** Your task **
Using the records below, transcribe word for word the stretch from the line that contains "def pocall : State" through the line that contains "def poup : State", both end lines included, and nothing else.

(Dataset entries)

※

def fsb : State := { rdy with clk := { rdy.clk with phase := 605 }, fresh := 0 }
def fidle : State := { fsb with ports := [(3, { state := 3, owed := 130, slot := 10 })] }
def fidleM : State := { fsb with ports := [(3, { state := 4, owed := 5 })] }
def fr1 : Frame := { typ := 6, src := 1 }
def fframe : State := { fsb with ports := [(3, { state := 3, owed := 130, credits := 1, queue := [(8, fr1)] })] }
def fpaid : State := { fsb with ports := [(3, { state := 3, owed := 3, credits := 4, queue := [(0, fr1)] })], parts := [(0, { qA with regs := [(3, { rate := 4, burst := 1, bucket := 32 })] })] }
def funpaid : State := { fsb with ports := [(3, { state := 3, owed := 3, credits := 4, queue := [(0, fr1)] })], parts := [(0, { qA with regs := [(3, { rate := 4, burst := 1, bucket := 31 })] })] }
def fsilent : State := { fsb with ports := [(3, { state := 4 })], parts := [(0, { qA with season := some { seA with flags := 2, own := [{ month := 0, first := 9, slots := 3, port := 3, flow := 7, bytes := 4100, dva := 0x100 }, { month := 0, first := 500, slots := 2, port := 3, recv := true, flow := 9, bytes := 4100, dva := 0x100 }], monthsPerStep := 2, lags := [] } })], jobs := [(0, { tj with state := 3 })] }
def fplanned : State := { fsb with ports := [(3, { state := 4 })], parts := [(0, { qA with season := some { seA with flags := 2, own := [{ month := 0, first := 9, slots := 3, port := 3, flow := 7, bytes := 4100, dva := 0x100 }, { month := 0, first := 500, slots := 2, port := 3, recv := true, flow := 9, bytes := 4100, dva := 0x100 }], monthsPerStep := 2, lags := [] } })], jobs := [(0, tj)] }
def frcv : State := { fsb with ports := [(3, { state := 3, credits := 500, sentUncred := 7, ce := 0xFFFE })] }
def frp : State := { fsb with ports := [(3, { state := 4, sentUncred := 7 })], parts := [(0, { qA with season := some { seA with flags := 2, own := [{ month := 0, first := 9, slots := 3, port := 3, flow := 7, bytes := 4100, dva := 0x100 }, { month := 0, first := 500, slots := 2, port := 3, recv := true, flow := 9, bytes := 4100, dva := 0x100 }], monthsPerStep := 2, lags := [] } })], jobs := [(0, tj)] }
def almA : Alm := { state := 2, device := 5, domain := 77, root := true, upstream := 15, members := [5], sems := [(2051, 8)], grants := [(2051, { device := 9, signal := true, read := true }), (2052, { any := true, read := true })], sigs := [(44, { fn := 3, target := 2, tag := 8, gen := 4 })] }
def fa : State := { pkA with qps := [], alm := almA, ports := [(3, { state := 4, peer := 9, chanDelay := some 2000000 })], fns := [(3, { vA with targets := [(2, { kind := 1, acked := 5 })] })] }
def fa3 : State := { fa with ports := [(3, { state := 3, peer := 9, chanDelay := some 2000000 })] }
def ain200 : State := { pkA with alm := { state := 2, upstream := 3, hops := 5, domain := 77, skewMax := 9 }, ports := [(3, { state := 4, peerDomain := some 77, hops := 4 }), (4, { state := 4, peerDomain := some 77, hops := 2 })], clk := { rdy.clk with months := 2000 } }
def ain201 : State := { pkA with alm := { state := 2, upstream := 3, hops := 5, domain := 77, skewMax := 9 }, ports := [(3, { state := 4, peerDomain := some 77, hops := 4 }), (4, { state := 4, peerDomain := some 77, hops := 2 })], clk := { rdy.clk with months := 2000 }, parts := [(0, { qA with season := some { seA with flags := 2 } })] }
def aback : State := { pkA with alm := { state := 3, upstream := 3, hops := 5, domain := 77, skewMax := 9 }, ports := [(3, { state := 4, peerDomain := some 77, hops := 4 }), (4, { state := 4, peerDomain := some 77, hops := 2 })], clk := { rdy.clk with months := 2000 } }
def aalign : State := { pkA with alm := { state := 1, numbered := true, locked := true, joinOp := some (9, 1990), upstream := 3, hops := 5, domain := 77, skewMax := 9 }, ports := [(3, { state := 4, peerDomain := some 77, hops := 4 }), (4, { state := 4, peerDomain := some 77, hops := 2 })], clk := { rdy.clk with months := 2000 }, mail := { State.reset.mail with ops := [{ op := 9, opcode := 0x903 }] } }
def amiss : State := { pkA with alm := { state := 2, upstream := 3, hops := 5, domain := 77, skewMax := 9, lastEq := 1488 }, ports := [(3, { state := 4, peerDomain := some 77, hops := 4 }), (4, { state := 4, peerDomain := some 77, hops := 2 })], clk := { rdy.clk with months := 2000 } }
def aadr : State := { pkA with alm := { state := 2, upstream := 3, hops := 5, domain := 77, skewMax := 9, lastEq := 976 }, ports := [(3, { state := 4, peerDomain := some 77, hops := 4 }), (4, { state := 4, peerDomain := some 77, hops := 2 })], clk := { rdy.clk with months := 2000 }, parts := [(0, { qA with season := some { seA with flags := 2 } })] }
def alock : State := { pkA with alm := { state := 1, numbered := true, upstream := 3, hops := 5, domain := 77, skewMax := 9 }, ports := [(3, { state := 4, peerDomain := some 77, hops := 4 }), (4, { state := 4, peerDomain := some 77, hops := 2 })], clk := { rdy.clk with months := 2000 } }
def amb : State := { pkA with clk := { rdy.clk with phase := 61440 } }
def pocall : State := { rdy with ports := [(3, { state := 1 }), (4, { state := 3 })], clk := { rdy.clk with tick := 100000 + 8000*3 + 96000 } }
def pocall5 : State := { rdy with ports := [(3, { state := 5, call := true }), (4, { state := 3 })], clk := { rdy.clk with tick := 100000 + 8000*3 + 96000 } }
def ponowin : State := { rdy with ports := [(3, { state := 1 }), (4, { state := 3 })] }
def potto : State := { rdy with ports := [(3, { state := 2, trainAt := 1000 }), (4, { state := 3 })], clk := { rdy.clk with tick := 501000 } }
def poup : State := { rdy with ports := [(3, { state := 2, credits := 3 }), (4, { state := 3 })], clk := { rdy.clk with tick := 100000 + 8000*3 + 96000 } }
def podown : State := { rdy with ports := [(3, { state := 4, peerDomain := some 3 }), (4, { state := 3 })], clk := { rdy.clk with tick := 100000 + 8000*3 + 96000 } }
def podown2 : State := { rdy with ports := [(3, { state := 2 }), (4, { state := 3 })], clk := { rdy.clk with tick := 100000 + 8000*3 + 96000 } }
def skI : Bytes := fit 64 (le 2 1 ++ le 1 1 ++ le 1 0 ++ le 2 1) ++ fit 96 (le 1 0xFF ++ le 1 1 ++ le 1 1) ++ zeros 32
def skA : Skeleton := { used := true, reuse := 7, fn := 3, gen := 4, sid := 11, part := 0, blocks := 1, image := skI }
def rq0 : UcPacket := { typ := 5, dest := 0x8041, src := 0x280, tag := 5, part := 0, job := 5, addr := 0, data := fit 64 (le 4 (3 + 16384*7) ++ le 1 2 ++ le 1 1 ++ le 2 4 ++ le 4 0 ++ le 2 0 ++ le 2 12) ++ (le 8 1 ++ zeros 4) }
def sv1 : State := { pkA with pkts := [(7, { qp := 49, gen := 4, hdr := ph 0x21 0 1 11 0 0 [], taken := true })], qps := [(49, { state := 1 })], solvers := [(0, { skels := [(3, skA)] })], hl := { state := 2, reqs := [(5, { tile := 0, chan := 4, pkt := rq0 })] }, jobs := [(5, { part := 0, entry := 2, solver := true, state := 2 })] }
def pba : Problem := { skel := 3, pkt := some 7, fn := 3, gen := 4, lc := true, method := 1, iters := 0, delta := le 8 1 ++ zeros 4 }
def sv2a : State := { pkA with pkts := [(7, { qp := 49, gen := 4, hdr := ph 0x21 0 1 11 0 0 [], taken := true })], qps := [(49, { state := 1 })], solvers := [(0, { skels := [(3, { skA with queue := [pba, {}] })] })], jobs := [(5, { part := 0, entry := 2, solver := true, state := 2 })] }
def pbb : Problem := { skel := 3, pkt := some 7, fn := 3, gen := 4, lc := false, method := 2, iters := 4, delta := le 8 1 ++ zeros 4 }
def sv2b : State := { pkA with pkts := [(7, { qp := 49, gen := 4, hdr := ph 0x21 0 1 11 0 0 [], taken := true })], qps := [(49, { state := 1 })], solvers := [(0, { skels := [(3, { skA with queue := [pbb, {}] })] })], jobs := [(5, { part := 0, entry := 2, solver := true, state := 2 })] }
def sv2j : State := { pkA with pkts := [(7, { qp := 49, gen := 4, hdr := ph 0x21 0 1 11 0 0 [], taken := true })], qps := [(49, { state := 1 })], solvers := [(0, { skels := [(3, { skA with queue := [pba, {}] })] })], jobs := [] }
def sv2d : State := { pkA with pkts := [(7, { qp := 49, gen := 4, hdr := ph 0x21 0 1 11 0 0 [], taken := true })], qps := [(49, { state := 1 })], solvers := [(0, { skels := [(3, { skA with queue := [pba, {}] })] })], parts := [(0, { qA with draining := true })], jobs := [(5, { part := 0, entry := 2, solver := true, state := 2 })] }
def ud0 : Problem := { pba with engine := 2, unitAt := 2000000, delivered := false, method := 2, iters := 4 }
def sud0 : State := { pkA with pkts := [(7, { qp := 49, gen := 4, hdr := ph 0x21 0 1 11 0 0 [], taken := true })], qps := [(49, { state := 1 })], solvers := [(0, { skels := [(3, skA)], ctxs := [(9, ud0)], busy := [(2, 9)] })], jobs := [(5, { part := 0, entry := 2, solver := true, state := 2 })] }
def uit : Problem := { pba with engine := 2, unitAt := 2000000, delivered := true, method := 2, iters := 4, unit := 2 }
def suit : State := { pkA with pkts := [(7, { qp := 49, gen := 4, hdr := ph 0x21 0 1 11 0 0 [], taken := true })], qps := [(49, { state := 1 })], solvers := [(0, { skels := [(3, skA)], ctxs := [(9, uit)], busy := [(2, 9)] })], jobs := [(5, { part := 0, entry := 2, solver := true, state := 2 })] }
def ulast : Problem := { pba with engine := 2, unitAt := 2000000, delivered := true, method := 2, iters := 4, unit := 4 }
def sulast : State := { pkA with pkts := [(7, { qp := 49, gen := 4, hdr := ph 0x21 0 1 11 0 0 [], taken := true })], qps := [(49, { state := 1 })], solvers := [(0, { skels := [(3, skA)], ctxs := [(9, ulast)], busy := [(2, 9)] })], jobs := [(5, { part := 0, entry := 2, solver := true, state := 2 })] }
def uexact : Problem := { pba with engine := 2, unitAt := 2000000, delivered := true, method := 1, iters := 0, unit := 0 }
def suexact : State := { pkA with pkts := [(7, { qp := 49, gen := 4, hdr := ph 0x21 0 1 11 0 0 [], taken := true })], qps := [(49, { state := 1 })], solvers := [(0, { skels := [(3, skA)], ctxs := [(9, uexact)], busy := [(2, 9)] })], jobs := [(5, { part := 0, entry := 2, solver := true, state := 2 })] }
def upoi : Problem := { pba with engine := 2, unitAt := 2000000, delivered := false, method := 2, iters := 4 }
def supoi : State := { pkA with pkts := [(7, { qp := 49, gen := 4, hdr := ph 0x21 0 1 11 0 0 [], taken := true })], qps := [(49, { state := 1 })], solvers := [(0, { skels := [(3, skA)], ctxs := [(9, upoi)], busy := [(2, 9)] })], jobs := [(5, { part := 0, entry := 2, solver := true, state := 2 })] }
def uhang : Problem := { pba with engine := 2, unitAt := 2000000, delivered := true, method := 2, iters := 4 }
def suhang : State := { pkA with pkts := [(7, { qp := 49, gen := 4, hdr := ph 0x21 0 1 11 0 0 [], taken := true })], qps := [(49, { state := 1 })], solvers := [(0, { skels := [(3, skA)], ctxs := [(9, uhang)], busy := [(2, 9)] })], jobs := [(5, { part := 0, entry := 2, solver := true, state := 2 })] }
def udead : Problem := { pba with engine := 2, unitAt := 2000000, delivered := true, method := 2, iters := 4, unit := 1, deadline := some 3000000 }
def sudead : State := { pkA with pkts := [(7, { qp := 49, gen := 4, hdr := ph 0x21 0 1 11 0 0 [], taken := true })], qps := [(49, { state := 1 })], solvers := [(0, { skels := [(3, skA)], ctxs := [(9, udead)], busy := [(2, 9)] })], jobs := [(5, { part := 0, entry := 2, solver := true, state := 2 })] }
def icedge0 : State := { rdy with intcs := [(1, { srcs := [(srcKey 1 0, { enable := true, edge := true })] })] }
def iclost0 : State := { rdy with intcs := [(1, { srcs := [(srcKey 1 0, { enable := true, edge := true })], service := [(1,0)] })] }
def iclv0 : State := { rdy with intcs := [(1, { srcs := [(srcKey 1 0, { enable := true, target := 1 })] })] }
def iclvc0 : State := { rdy with intcs := [(1, { srcs := [(srcKey 1 0, { enable := true, target := 1, input := true, reclaims := 3 })] })] }
def icsrc0_0 : State := { rdy with intcs := [(1, { srcs := [(srcKey 1 0, { enable := true, edge := true, pend := true, lost := true, masked := true })] })] }
def icedge70 : State := { rdy with intcs := [(1, { srcs := [(srcKey 1 70, { enable := true, edge := true })] })] }
def iclost70 : State := { rdy with intcs := [(1, { srcs := [(srcKey 1 70, { enable := true, edge := true })], service := [(1,70)] })] }
def iclv70 : State := { rdy with intcs := [(1, { srcs := [(srcKey 1 70, { enable := true, target := 1 })] })] }
def iclvc70 : State := { rdy with intcs := [(1, { srcs := [(srcKey 1 70, { enable := true, target := 1, input := true, reclaims := 3 })] })] }
def icsrc70_0x307 : State := { rdy with intcs := [(1, { srcs := [(srcKey 1 70, { enable := true, edge := true, pend := true, lost := true, masked := true })] })] }
def icc : Intc := { srcs := [(srcKey 1 3, { enable := true, edge := true, pend := true }), (srcKey 0 70, { enable := true, edge := false, input := true, target := 1 })], lostCount := 9, spurious := [(1,4)] }
def ica : State := { rdy with intcs := [(1, icc)] }
def icb : State := { rdy with intcs := [(1, { icc with srcs := [] })] }
def icd3 : State := { rdy with intcs := [(1, { icc with service := [(1,3)] })] }
def icd70 : State := { rdy with intcs := [(1, { icc with service := [(1,70)] })] }
def ich : State := { rdy with intcs := [(1, { icc with remain := [(4,1)] })] }
def icw : State := { rdy with pwr := { state := 0 }, intcs := [(1, { srcs := [(srcKey 0 70, { enable := true, wake := true })] })] }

※

** Exercise output **
def pocall : State := { rdy with ports := [(3, { state := 1 }), (4, { state := 3 })], clk := { rdy.clk with tick := 100000 + 8000*3 + 96000 } }
def pocall5 : State := { rdy with ports := [(3, { state := 5, call := true }), (4, { state := 3 })], clk := { rdy.clk with tick := 100000 + 8000*3 + 96000 } }
def ponowin : State := { rdy with ports := [(3, { state := 1 }), (4, { state := 3 })] }
def potto : State := { rdy with ports := [(3, { state := 2, trainAt := 1000 }), (4, { state := 3 })], clk := { rdy.clk with tick := 501000 } }
def poup : State := { rdy with ports := [(3, { state := 2, credits := 3 }), (4, { state := 3 })], clk := { rdy.clk with tick := 100000 + 8000*3 + 96000 } }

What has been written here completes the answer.